FILED UNDER: Africa, Middle East, Military Affairs, Race and Politics, , , , , , , , , , , , , ,
James Joyner
About James Joyner
James Joyner is Professor and Department Head of Security Studies at Marine Corps University's Command and Staff College. He's a former Army officer and Desert Storm veteran. Views expressed here are his own. Follow James on Twitter @DrJJoyner.


  1. Jim Brown 32 says:

    Ive worked with Langley in one of his stops in the Joint community. I was always impressed and knew he had a shot to go all the way. Mattis may think he’s a “Marines Marine”–but to me he was a different breed–a master strategic thinker with a good instinct to diagnose 2nd, 3rd, 4th order effects in planning briefings.

    A true officer and gentleman…

  2. Sleeping Dog says:

    Congratulations General Langley and may your command be peaceful and successful.

  3. MarkedMan says:

    The US Military has been a leader in overcoming racism in this country, but of course all it’s members come from the general population and so can only get so far ahead. Nonetheless, James, you are more willing than me to give the benefit of the doubt to the Marine Corps leadership.

  4. James Joyner says:

    @MarkedMan: No, I think there’s clearly a problem here. Still, there are a LOT more four-stars in the other services. There are currently just two Marine four-stars on active duty (the minimum possible) compared to 16 in the Army, 11 in the Air Force, and 9 in the Navy. Hell, the Space Force, which is tiny, has two of them. Indeed, there have only been 55 real four-stars in the history of the Corps. (Another 18 were promoted in retirement under an old law advancing them for combat service.)

  5. MarkedMan says:

    @James Joyner: That provides context

  6. Michael Cain says:

    @James Joyner:
    Curiosity, not snark, how much of the small number of four-stars in the Marines historically is their limited scale? Four-star level logistics and transport? Lack of control of nuclear weapons? Lately they’ve given their main battle tanks and heavy artillery back to the Army, suggesting a more limited role, which isn’t going to create more demand for four-star officers.

  7. James Joyner says:

    @Michael Cain: It’s a big part of the story. If you look at the list of four-stars currently in the US Armed Forces, you see that each of the five services gets two (for their service chief and deputy). But the Army and Air Force each have 6 other guaranteed slots for subordinate commands, and the Navy has 4. Additionally, several of the Unified Combatant Commands, Sub-Unified Commands, and the Chief of National Guard Bureau posts essentially exclude the Marine Corps by tradition. USINDOPACOM, for example, has always been Navy. US Forces Korea has always been Army. NGB is always Army or Air Force since only they have Guard forces.

  8. Mike Sigman says:

    “Long overdue milestone”??? I couldn’t care less what race/color someone is in a high-level position, but when the wording indicates “long overdue milestone” instead of “supremely qualified” I get worried. I don’t want to be downstream in the chain of command from anyone who isn’t the absolute best at his job.

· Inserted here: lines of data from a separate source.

-- ==== Sys2Proof/Machine/NopCmd.lean ====
section
/-! DEFINITION. The command of no agent. -/

namespace Sys2Proof.Machine

/-- NOP (30_encoding.md R120): no state changes, never gated. -/
def execNop (s : State) : Result := .next s

end Sys2Proof.Machine
end

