-- ==== Sys2Proof/Certificates/Slice0/Obligations.lean ====
section
/-! DEFINITION. The claims about the model, one definition each; OBLIGATIONS.json lists them. -/

open Sys2Proof Sys2Proof.Machine

/-! ### Command words -/

/-- Decoding an encoded command gives it back, every operand included, and a word that decodes to a command is that
command's encoding: each word has one meaning (30_encoding.md R111 to R114). -/
def Obligations.DecodeInvertsEncode : Prop :=
  (∀ i : Instr, decode (encode i) = .legal i) ∧ ∀ (w : Word) (i : Instr), decode w = .legal i → encode i = w

/-- R114: the three conditions under which a command word is illegal, and otherwise it names exactly one command. -/
def Obligations.IllegalExactlyByThreeConditions : Prop :=
  ∀ w : Word,
    let opc : BitVec 8 := w.extractLsb' 0 8
    let data : BitVec 8 := w.extractLsb' 8 8
    let rsvd : BitVec 16 := w.extractLsb' 16 16
    let bad := opc ∉ [0x00#8, 0x01, 0x02, 0x03, 0x04, 0x10, 0x11, 0x12] ∨ rsvd ≠ 0 ∨ (data ≠ 0 ∧ opc ≠ 0x02)
    ((∃ e, decode w = .illegal e) ↔ bad) ∧ (¬ bad → ∃! i, decode w = .legal i)

/-- Every legal word lies in exactly one row of the opcode table, the row of the command it decodes to, and every word
of a row decodes to that row's command (R113, opcode_table.json). -/
def Obligations.LegalWordsAreTableRows : Prop :=
  (∀ (w : Word) (i : Instr), decode w = .legal i →
    ∃ r ∈ opcodeTable, r.mnemonic = i.mnemonic ∧ w &&& r.mask = r.pattern ∧
      ∀ q ∈ opcodeTable, w &&& q.mask = q.pattern → q = r) ∧
  ∀ (w : Word) (r : OpcodeRow), r ∈ opcodeTable → w &&& r.mask = r.pattern →
    ∃ i, decode w = .legal i ∧ i.mnemonic = r.mnemonic

/-- Words written out from R111 and R113, and the illegal words of 95_test_vectors.md TD5 to TD14. -/
def Obligations.SampleWordsDecode : Prop :=
  decode 0b00000000000000000000000000000000#32 = .legal .nop ∧
  decode 0b00000000000000000000000000000001#32 = .legal .ceInit ∧
  decode 0b00000000000000000101101000000010#32 = .legal (.ceUpdate 0x5A) ∧
  decode 0b00000000000000000000000000000011#32 = .legal .ceCrc16 ∧
  decode 0b00000000000000000000000000000100#32 = .legal .ceValidate ∧
  decode 0b00000000000000000000000000010000#32 = .legal .fdPop ∧
  decode 0b00000000000000000000000000010001#32 = .legal .fdFlush ∧
  decode 0b00000000000000000000000000010010#32 = .legal .fdQclear ∧
  ∀ w ∈ [0x00000005#32, 0x0000000F, 0x00000013, 0x000000FF, 0x00000100, 0x00005A01, 0x00000110, 0x00010000,
      0x00010002, 0x80000003], ∃ e, decode w = .illegal e

/-- 10_state.md R62 without reset: a cycle's bus access acts first, then the CE makes progress if an operation was in
flight before the edge, then the FD steps on what these left. The script moves on, the value read is kept and the edge is
counted before (the model's own fields, log entries 1 to 3). A write to CMD of a command's word runs that command; an
illegal word raises ERR_ILLEGAL in the command's place. -/
def Obligations.StepRunsTheWrittenCommand : Prop :=
  ∀ (s : State) (e : EdgeInput) (rest : List HostStep), s.script = .cycle e :: rest → e.rst = false →
    let s₀ (read : Option Word) : State := { s with script := rest, busRdata := read, edges := s.edges + 1 }
    let after (m : State) : State :=
      let c := if s.ce.op.isSome then m.ce.progress (Config.ceStride m.edges) else m.ce
      { m with ce := c, fd := m.fd.step m.params e }
    (e.bus = .idle → step s = .next (after (s₀ none))) ∧
    (∀ a, e.bus = .read a → step s = .next (after (s₀ (some (busRead s a))))) ∧
    (∀ a w, e.bus = .write a w → ∀ m, busWrite a w (s₀ none) = .next m → step s = .next (after m)) ∧
    ∀ a w, e.bus = .write a w → a &&& 0x1FFFC = 0x00008 →
      (∀ (i : Instr) (m : State), decode w = .legal i → exec i (s₀ none) = .next m → step s = .next (after m)) ∧
      ∀ err, decode w = .illegal err →
        step s = .next (after { s₀ none with ce := { s.ce with errIllegal := true } })
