-- ==== Sys2Proof/Laws/Exec.lean ====
section
/-! SUPPORT. What the shared operations and each command can do, said once: later proofs cite these and unfold neither
`exec` nor the meanings. -/

namespace Sys2Proof.Machine

/-- BUSY in terms of ce_op. -/
theorem Ce.busy_eq_false_iff (c : Ce) : c.busy = false ↔ c.op = none := by
  cases h : c.op <;> simp [Ce.busy, h]

theorem Ce.busy_eq_true_iff (c : Ce) : c.busy = true ↔ c.op ≠ none := by
  cases h : c.op <;> simp [Ce.busy, h]

/-- Refusal while BUSY (20_memory.md R88). -/
theorem unlessBusy_of_busy {s : State} (h : s.ce.op ≠ none) (a : State) :
    unlessBusy s a = { s with ce := { s.ce with errBusy := true } } := by
  simp [unlessBusy, (Ce.busy_eq_true_iff s.ce).2 h, State.raise, Ce.raise, Fd.raise]

/-- No refusal while no operation is in flight (20_memory.md R88). -/
theorem unlessBusy_of_free {s : State} (h : s.ce.op = none) (a : State) : unlessBusy s a = a := by
  simp [unlessBusy, (Ce.busy_eq_false_iff s.ce).2 h]

/-- What raising each error does to the whole state (60_exceptions.md R200). -/
theorem State.raise_illegal (s : State) : s.raise .illegal = { s with ce := { s.ce with errIllegal := true } } := rfl

theorem State.raise_busy (s : State) : s.raise .busy = { s with ce := { s.ce with errBusy := true } } := rfl

theorem State.raise_range (s : State) : s.raise .range = { s with ce := { s.ce with errRange := true } } := rfl

/-- Every command's outcome, said once: refused while BUSY, out of range, or its effect. -/
theorem exec_cases {i : Instr} {s t : State} (h : exec i s = .next t) :
    (i = .nop ∧ t = s) ∨
    (s.ce.op ≠ none ∧ i.isCeCommand = true ∧ t = s.raise .busy) ∨
    (s.ce.op = none ∧ t = s.raise .range ∧
      ((i = .ceCrc16 ∧ s.params.dbufBytes < s.ce.offset.toNat + s.ce.length.toNat) ∨
        (i = .ceValidate ∧ s.params.dbufBytes < s.ce.length.toNat))) ∨
    (s.ce.op = none ∧ i = .ceInit ∧ t = s.withCe { s.ce with crc := 0xFFFF }) ∨
    (s.ce.op = none ∧ ∃ b, i = .ceUpdate b ∧ t = s.withCe { s.ce with crc := crcStep s.ce.crc b }) ∨
    (s.ce.op = none ∧ i = .ceCrc16 ∧ t = startOp (.crc16 s.ce.offset s.ce.length) s ∧
      s.ce.offset.toNat + s.ce.length.toNat ≤ s.params.dbufBytes) ∨
    (s.ce.op = none ∧ i = .ceValidate ∧ t = startOp (.validate s.ce.length) s ∧
      s.ce.length.toNat ≤ s.params.dbufBytes) ∨
    (i = .fdPop ∧ t = s.withFd { s.fd with queue := s.fd.queue.tail }) ∨
    (i = .fdFlush ∧ t = s.withFd s.fd.dropAsm) ∨
    (i = .fdQclear ∧ t = s.withFd { s.fd with queue := [] }) := by
  have ceGate (a : State) (ht : t = unlessBusy s a) :
      (s.ce.op ≠ none ∧ t = s.raise .busy) ∨ (s.ce.op = none ∧ t = a) := by
    cases hop : s.ce.op with
    | none => exact .inr ⟨rfl, ht.trans (unlessBusy_of_free hop a)⟩
    | some op => exact .inl ⟨by simp, ht.trans (unlessBusy_of_busy (by simp [hop]) a)⟩
  cases i with
  | nop => exact .inl ⟨rfl, (Host.Outcome.next.inj h).symm⟩
  | ceInit =>
    rcases ceGate _ (Host.Outcome.next.inj h).symm with ⟨h, ht⟩ | ⟨h, ht⟩
    · simp [h, ht, Instr.isCeCommand]
    · simp [h, ht]
  | ceUpdate b =>
    rcases ceGate _ (Host.Outcome.next.inj h).symm with ⟨h, ht⟩ | ⟨h, ht⟩
    · simp [h, ht, Instr.isCeCommand]
    · simp [h, ht]
  | ceCrc16 =>
    rcases ceGate _ (Host.Outcome.next.inj h).symm with ⟨h, ht⟩ | ⟨h, ht⟩
    · simp [h, ht, Instr.isCeCommand]
    · by_cases hr : s.params.dbufBytes < s.ce.offset.toNat + s.ce.length.toNat
      · rw [if_pos hr] at ht
        simp [h, ht, hr]
      · rw [if_neg hr] at ht
        simp [h, ht, Nat.not_lt.1 hr]
  | ceValidate =>
    rcases ceGate _ (Host.Outcome.next.inj h).symm with ⟨h, ht⟩ | ⟨h, ht⟩
    · simp [h, ht, Instr.isCeCommand]
    · by_cases hr : s.params.dbufBytes < s.ce.length.toNat
      · rw [if_pos hr] at ht
        simp [h, ht, hr]
      · rw [if_neg hr] at ht
        simp [h, ht, Nat.not_lt.1 hr]
  | fdPop => simp [← Host.Outcome.next.inj h]
  | fdFlush => simp [← Host.Outcome.next.inj h]
  | fdQclear => simp [← Host.Outcome.next.inj h]

/-- No command stops, whatever the state (60_exceptions.md R200). -/
theorem exec_isNext (i : Instr) (s : State) : ∃ t, exec i s = .next t := by
  cases i <;> exact ⟨_, rfl⟩

end Sys2Proof.Machine
end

  9. Anthony C Hemphill says:

    I grew up with the Langley family, General Langley’s brother and I were and still are the best of friends.
    At an early age you could see that General Langley was destined to become a special person at whatever he chose as a career. It’s an honor to myself to be able to say that I personally know a man that has become a part of history in the US armed forces
    Congratulations to General Michael Langley, you deserve and get all the credit that got you to this position.